In this section, I create a pandas data frame to organize and structure the scraped player data. The data frame allows me to perform various operations and analysis on the data more conveniently.

In [10]:
# Create a DataFrame from the list of player dictionaries
df = pd.DataFrame(all_players)

# Sanity check: Print the first few rows of the DataFrame
df.head()

Unnamed: 0,number,image_url,name,position,dob,nationality,height,foot,joined,joined_from,contract,value,club_name
0,40,https://img.a.transfermarkt.technology/portrai...,Dominik Livakovic,Goalkeeper,"Jan 9, 1995",Croatia,188,right,"Aug 31, 2015",NK Zagreb,"Jun 15, 2024",14.00m,GNK Dinamo Zagreb
1,33,https://img.a.transfermarkt.technology/portrai...,Ivan Nevistic,Goalkeeper,"Jul 31, 1998",Croatia,195,right,"Jan 28, 2021",NK Lokomotiva Zagreb,"Jun 15, 2025",1.50m,GNK Dinamo Zagreb
2,1,https://img.a.transfermarkt.technology/portrai...,Danijel Zagorac,Goalkeeper,"Feb 7, 1987",Croatia,186,right,"Jul 11, 2016",RNK Split,"Jun 30, 2026",200k,GNK Dinamo Zagreb
3,37,https://img.a.transfermarkt.technology/portrai...,Josip Sutalo,Centre-Back,"Feb 28, 2000",Croatia,190,right,"Jan 7, 2020",GNK Dinamo Zagreb II,"Jun 15, 2028",18.00m,GNK Dinamo Zagreb
4,55,https://img.a.transfermarkt.technology/portrai...,Dino Peric,Centre-Back,"Jul 12, 1994",Croatia,197,left,"Jul 7, 2017",NK Lokomotiva Zagreb,"Jun 15, 2026",5.00m,GNK Dinamo Zagreb


### STEP 5. Exporting the Data to CSV
***

In this section, I export the scraped player data to a CSV (Comma-Separated Values) file.
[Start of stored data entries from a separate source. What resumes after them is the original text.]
-- ==== Sys2Proof/Machine/Links.lean ====
section
/-! DEFINITION. The outside: the hosts' apertures and links (R462 to R468), the peer ports and what they carry (R469 to
R471). -/

namespace Sys2Proof.Machine

def getHp (s : State) (port : Fin 2) : HostPort := if port = 0 then s.hp0 else s.hp1

def updHp (s : State) (port : Fin 2) (f : HostPort → HostPort) : State :=
  if port = 0 then { s with hp0 := f s.hp0 } else { s with hp1 := f s.hp1 }

def toHost (s : State) (o : HostOut) : State := { s with run := { s.run with toHost := s.run.toHost ++ [o] } }

/-! ### The aperture (R462, R464, R466) -/

/-- The device address behind an aperture offset; none at or beyond 48 GiB, or in a frame-table frame. -/
def apertureAddr (s : State) (port : Fin 2) (off : Nat) : Option Nat :=
  let pa := (getHp s port).apBase.toNat * 2 ^ 36 + off
  if off < 48 * 2 ^ 30 ∧ paExists pa then some pa else none

/-- One block's part of a host write: byte `i` of the block at `pa` on; at `.sys`. A whole block takes its frame's
DEFDESC. -/
def hostPut (s : State) (pa i : Nat) (bs : List Byte) : State :=
  let k := lineKey 0 pa
  let n := bs.length
  let desc := if n = 64 then some (getFrame s (keyFrame k)).defdesc else none
  unitWrite s noUnitNode k (fun t => writeBack (writeLine t k (byteMask i n) (putNat 0 i n (leNat bs)) desc) k)

/-- A host write, block by block. -/
def hostPutAll (port : Fin 2) : Nat → Nat → List Byte → State → State
  | 0, _, _, s => s
  | _, _, [], s => s
  | k + 1, off, bs, s =>
    let i := off % 64
    let here := bs.take (64 - i)
    let s1 := match apertureAddr s port off with
      | some pa => hostPut s pa i here
      | none => s
    hostPutAll port k (off + here.length) (bs.drop here.length) s1

/-- HOST_WRITE. -/
def execHostWrite (port : Fin 2) (off : BitVec 36) (data : List Byte) (s : State) : Host.Outcome State Fault Refusal :=
  hostSets (hostPutAll port data.length off.toNat data) s

/-- Bytes `i` to `i + n − 1` of a block as a host reads them; a poisoned block's are free. -/
def hostGet (s : State) (pa i n : Nat) : List Byte × State :=
  let (l, s1) := unitRead s noUnitNode (lineKey 0 pa)
  if l.psn then
    let (f, s2) := takeFree s1
    (((lineBytes (Config.freeLine f)).drop i).take n, s2)
  else (((lineBytes l.data).drop i).take n, s1)

def hostGetAll (port : Fin 2) : Nat → Nat → Nat → State → List Byte × State
  | 0, _, _, s => ([], s)
  | k + 1, off, n, s =>
    if n = 0 then ([], s)
    else
      let i := off % 64
      let m := min n (64 - i)
      let (l, s1) := match apertureAddr s port off with
        | some pa => hostGet s pa i m
        | none => (List.replicate m 0, s)
      let (rest, s2) := hostGetAll port k (off + m) (n - m) s1
      (l ++ rest, s2)

/-- HOST_READ. -/
def execHostRead (port : Fin 2) (off : BitVec 36) (len : Nat) (s : State) : Host.Outcome State Fault Refusal :=
  let (l, s1) := hostGetAll port len off.toNat len s
  .next (toHost s1 (.readReply port l))

/-- DESCRIPTOR_VIEW_WRITE (R467): a 2-byte aligned write; the block's bytes and poison stay. -/
def execDescriptorViewWrite (port : Fin 2) (off : BitVec 31) (width : Nat) (v : Desc) (s : State) : Host.Outcome State Fault Refusal :=
  if !ready s || width != 2 || off.toNat % 2 != 0 then .next s
  else
    match apertureAddr s port (off.toNat / 2 * 64) with
    | none => .next s
    | some pa =>
      let k := lineKey 0 pa
      .next (unitWrite s noUnitNode k (fun t =>
        let (l, s1) := readLine t k
        writeBack (pokeLine s1 k { l with desc := v }) k))

/-- A read of BAR 4 (R467): the descriptor of an aperture block; zero for another width, and beyond the aperture. The opcode table
has no row for it: it is the reply that a read of the state would get. -/
def descriptorViewRead (port : Fin 2) (off : BitVec 31) (width : Nat) (s : State) : Nat × State :=
  if width != 2 || off.toNat % 2 != 0 then (0, s)
  else
    match apertureAddr s port (off.toNat / 2 * 64) with
    | none => (0, s)
    | some pa =>
      let (l, s1) := unitRead s noUnitNode (lineKey 0 pa)
      (l.desc.toNat, s1)

/-! ### Host links (R462, R464, R468) -/

/-- A core's doorbell rung. -/
def ringCore (v : Word) (s : State) : State := updCore s (wbits v 3 0) (fun k => { k with evt := k.evt ||| 4 })

/-- HP_DBELL_WRITE. -/
def execHpDbellWrite (_port : Fin 2) (v : Word) (s : State) : Host.Outcome State Fault Refusal :=
  hostSets (ringCore v) s

/-- HOST_REQUEST_TIMEOUT: it counts, and the next request on the port is the one that fails. -/
def execHostRequestTimeout (port : Fin 2) (s : State) : Host.Outcome State Fault Refusal :=
  .next (updHp s port (fun h => { h with err := h.err + 1, failing := h.failing + 1 }))

/-- HOST_LINK_CHANGE. -/
def execHostLinkChange (port : Fin 2) (up : Bool) (rate : BitVec 4) (width : BitVec 5) (s : State) : Host.Outcome State Fault Refusal :=
  .next (updHp s port (fun h => { h with linkUp := up, rate := rate, width := width }))

/-! ### Peer ports (R469 to R471) -/

/-- A port goes down: what waits to leave through it is lost, its RELAYs that wait for more complete with PEER, and no transfer
through it is acknowledged. -/
def portDown (s : State) (p : Nat) (training : Bool) : State :=
  let s1 := updPeer s p (fun q => { q with up := false, training := training, outq := [] })
  let cut (x : Cmd) : Cmd := if x.op = opRelay ∧ x.started ∧ x.doneAt.isNone ∧ !x.acked ∧ (relayPort x).val = p then x.mark stPeer else x
  let lost (r : Relay) : Relay := if r.hops ≠ 0 ∧ r.fport = p ∧ !r.nextAck then { r with refused := true } else r
  { s1 with sh := { s1.sh with cmds := s1.sh.cmds.map cut, relays := (s1.sh.relays.filter (fun r => r.port != p)).map lost } }

/-- PEER_PORT_DOWN. -/
def execPeerPortDown (p : Fin 8) (s : State) : Host.Outcome State Fault Refusal := .next (portDown s p.val false)

/-- PR_RETRAIN: the port goes down and trains, unless EN is 0. -/
def retrainPort (s : State) (p : Nat) : State := portDown s p (getPeer s p).en

def execPrRetrain (p : Fin 8) (s : State) : Host.Outcome State Fault Refusal := hostSets (fun s => retrainPort s p.val) s

/-- PEER_PORT_UP: training ends, with all 512 credits granted. -/
def execPeerPortUp (p : Fin 8) (s : State) : Host.Outcome State Fault Refusal :=
  .next (updPeer s p.val (fun q => if q.training && q.en then { q with up := true, training := false, credits := 512 } else q))

/-- PR_CTL's write: EN, then RETRAIN. -/
def prCtlSet (p : Nat) (v : Word) (s : State) : State :=
  let en := wbit v 0
  let was := (getPeer s p).en
  let s1 := updPeer s p (fun q => { q with en := en })
  let s2 := if !en then portDown s1 p false else if !was then portDown s1 p true else s1
  if wbit v 1 then retrainPort s2 p else s2

/-- PEER_FLIT_CRC_FAIL: the flit is replayed by the link. -/
def execPeerFlitCrcFail (p : Fin 8) (s : State) : Host.Outcome State Fault Refusal :=
  .next (updPeer s p.val (fun q => { q with replays := q.replays + 1 }))

/-- PEER_CREDIT_FLIT: the credit goes to the flit that has waited longest for one. -/
def execPeerCreditFlit (p : Fin 8) (s : State) : Host.Outcome State Fault Refusal :=
  .next (match (getPeer s p.val).outq with
    | [] => updPeer s p.val (fun q => { q with credits := min 512 (q.credits + 1) })
    | o :: l => toPeer (updPeer s p.val (fun q => { q with outq := l })) o)

/-- A received transfer's counter add: false where its VA has no writable translation. -/
def relayCount (s : State) (r : Relay) : Bool × State :=
  if r.pcnt = 0 then (true, s)
  else
    match translate s r.pcnt true with
    | (.at tgt a _, s1) =>
      let k := lineKey tgt a
      let (l, s2) := unitRead s1 noUnitNode k
      if l.psn then (true, poisonedHalf s1 s2 k)
      else
        let v := (lineNat l.data (a % 64) 8 + r.padd.toNat) % 2 ^ 64
        (true, writeBack (writeLine s2 k (byteMask (a % 64) 8) (putNat 0 (a % 64) 8 v) none) k)
    | (_, s1) => (false, s1)

def relayWhole (r : Relay) : Bool := decide (r.nrow * r.rb ≤ r.got)

/-- A transfer acknowledged to the previous device once its rows stand, its counter is added and the next device has
acknowledged; then it is forgotten. -/
def ackRelay (s : State) (r : Relay) : State :=
  if relayWhole r ∧ !r.refused ∧ (r.hops = 0 ∨ r.nextAck) then
    sendFlit { s with sh := { s.sh with relays := s.sh.relays.erase r } } (Fin.ofNat 8 r.port) (.ack (Fin.ofNat 8 r.port) r.ticket)
  else s

/-- The first relay that meets a test, replaced; the relay and the state. -/
def changeRelay (test : Relay → Bool) (f : Relay → Relay) : List Relay → Option Relay × List Relay
  | [] => (none, [])
  | r :: l =>
    if test r then (some (f r), f r :: l)
    else
      let (x, l1) := changeRelay test f l
      (x, r :: l1)

def putRelays (s : State) (l : List Relay) : State := { s with sh := { s.sh with relays := l } }

/-- A flit forwarded through a port that is up, in the order of arrival; false where the port is down. -/
def forward (s : State) (hops fport : Fin 8) (o : Fin 8 → Fin 8 → PeerOut) : Bool × State :=
  if hops = 0 then (true, s)
  else if (getPeer s fport.val).up then (true, sendFlit s fport (o fport (Fin.ofNat 8 (hops.val - 1))))
  else (false, s)

/-- A received block written at `.sys`; false where its VA has no writable translation. -/
def relayWrite (s : State) (f : Flit) : Bool × State :=
  match translate s (f.va.signExtend 64) true with
  | (.at tgt a _, s1) =>
    let k := lineKey tgt a
    let l := if f.poison then substLine else { data := f.data, desc := f.desc, psn := false }
    (true, unitWrite s1 noUnitNode k (fun t => writeBack (writeLine t k (BitVec.allOnes 64) l.data (some l.desc)) k))
  | (_, s1) => (false, s1)

/-- PEER_DATA_FLIT (R470). A device that refuses a block, or has refused one of the transfer, passes no row on (R317). It belongs to the port's oldest transfer that lacks blocks, of its path (assumption log 20). -/
def execPeerDataFlit (p : Fin 8) (f : Flit) (s : State) : Host.Outcome State Fault Refusal :=
  if !(getPeer s p.val).up then .next s
  else
    let mine (r : Relay) : Bool := r.port == p.val && r.hops == f.hops.val && (f.hops == 0 || r.fport == f.fport.val) && !relayWhole r
    let (written, s1) := relayWrite (toPeer s (.credit p)) f
    let stop : Bool := !written || (s.sh.relays.find? mine).any (·.refused)
    let (sent, s2) := if stop then (true, s1) else forward s1 f.hops f.fport (fun q h => .data q { f with hops := h })
    match changeRelay mine (fun r => { r with got := r.got + 1, refused := r.refused || !sent || !written }) s2.sh.relays with
    | (none, _) => .next s2
    | (some r, l) =>
      let s3 := putRelays s2 l
      if relayWhole r ∧ !r.refused then
        match relayCount s3 r with
        | (true, s4) => .next (ackRelay s4 r)
        | (false, s4) => .next (putRelays s4 (changeRelay (· == r) (fun r => { r with refused := true }) s4.sh.relays).2)
      else .next s3

/-- PEER_HEADER_FLIT: a transfer opens. -/
def execPeerHeaderFlit (p : Fin 8) (h : HeaderFlit) (s : State) : Host.Outcome State Fault Refusal :=
  if !(getPeer s p.val).up then .next s
  else
    let (sent, s1) := forward (toPeer s (.credit p)) h.hops h.fport (fun q n => .header q { h with hops := n })
    let r : Relay := { port := p.val, fport := h.fport.val, hops := h.hops.val, nextAck := false, refused := !sent,
                       ticket := h.ticket, nrow := h.nrow, rb := h.rb, pcnt := h.pcnt, padd := h.padd, va := h.va, got := 0 }
    .next (putRelays s1 (s1.sh.relays ++ [r]))

/-- This device's RELAY that an acknowledgement completes. -/
def ackedCmd (s : State) (p : Fin 8) (ticket : Dword) : Option Cmd :=
  s.sh.cmds.find? (fun x => x.op == opRelay && x.opened && !x.acked && x.doneAt.isNone && relayPort x == p && BitVec.ofNat 64 x.ticket == ticket)

/-- PEER_ACK_FLIT: it completes a RELAY of this device, or goes back along the chain. -/
def execPeerAckFlit (p : Fin 8) (ticket : Dword) (s : State) : Host.Outcome State Fault Refusal :=
  if !(getPeer s p.val).up then .next s
  else
    let s1 := toPeer s (.credit p)
    match ackedCmd s p ticket with
    | some x => .next (putCmd s1 { x with acked := true })
    | none =>
      match changeRelay (fun r => r.hops != 0 && r.fport == p.val && r.ticket == ticket && !r.nextAck) (fun r => { r with nextAck := true })
          s.sh.relays with
      | (some r, l) => .next (ackRelay (putRelays s1 l) r)
      | (none, _) => .next s1

/-- A RELAY without its acknowledgement for 10 ms since its last flit left (R470; assumption log 20). -/
def ackOverdue (s : State) (x : Cmd) : Bool := decide (10000 ≤ s.run.time - x.sentUs)

/-- RELAY_ACK_TIMEOUT. -/
def execRelayAckTimeout (ticket : Nat) (s : State) : Host.Outcome State Fault Refusal :=
  match getCmd s ticket with
  | some x => .next (if x.op = opRelay ∧ x.opened ∧ !x.acked ∧ x.doneAt.isNone ∧ ackOverdue s x then putCmd s (x.mark stPeer) else s)
  | none => .next s

/-! ### Flits as bytes (R469) -/

/-- The 80 bytes of a flit: 64 of payload, the descriptor, the tag, KIND, the destination VA, FPORT and HOPS, and the CRC-32 of
all that. -/
def flitBytes (payload : List Byte) (desc : Desc) (tag : Byte) (kind va fport hops : Nat) : List Byte :=
  let body := payload.take 64 ++ List.replicate (64 - payload.length) 0 ++ leBytes 2 desc.toNat ++ [tag] ++ leBytes 1 kind ++ leBytes 7 va
    ++ leBytes 1 (fport * 8 + hops)
  body ++ leBytes 4 (crc32 body).toNat

/-- A flit as its port puts it out. The widths of a header's fields, and that an acknowledgement carries its ticket where a header
does, are the model's choice (assumption log 20). -/
def outBytes (o : PeerOut) : List Byte :=
  match o with
  | .data _ f => flitBytes (lineBytes f.data) f.desc (if f.poison then 0x10 else 0) 0 f.va.toNat f.fport.val f.hops.val
  | .ack _ ticket => flitBytes (leBytes 8 ticket.toNat) 0 0 1 0 0 0
  | .credit _ => flitBytes [] 0 0 2 0 0 0
  | .header _ h => flitBytes (leBytes 8 h.ticket.toNat ++ leBytes 4 h.nrow ++ leBytes 4 h.rb ++ leBytes 8 h.pcnt.toNat ++ leBytes 1 h.padd.toNat)
      0 0 3 h.va.toNat h.fport.val h.hops.val

/-- A flit's CRC is right: one whose CRC fails is replayed by its link (PEER_FLIT_CRC_FAIL). -/
def flitSound (bs : List Byte) : Bool := bs.length == 80 && bs.drop 76 == leBytes 4 (crc32 (bs.take 76)).toNat

end Sys2Proof.Machine
end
By using the to_csv() function provided by pandas data frames, I convert the data frame into a CSV format. This allows me to save the data to a file that can be easily shared, stored, or further processed in other applications. The CSV file preserves the tabular structure of the data, making it accessible for analysis or visualization tasks outside of the current Jupyter Notebook environment.

In [13]:
# Export the DataFrame to a CSV file
#df.to_csv('SuperSportHNL.csv', index=False)

***
## THE END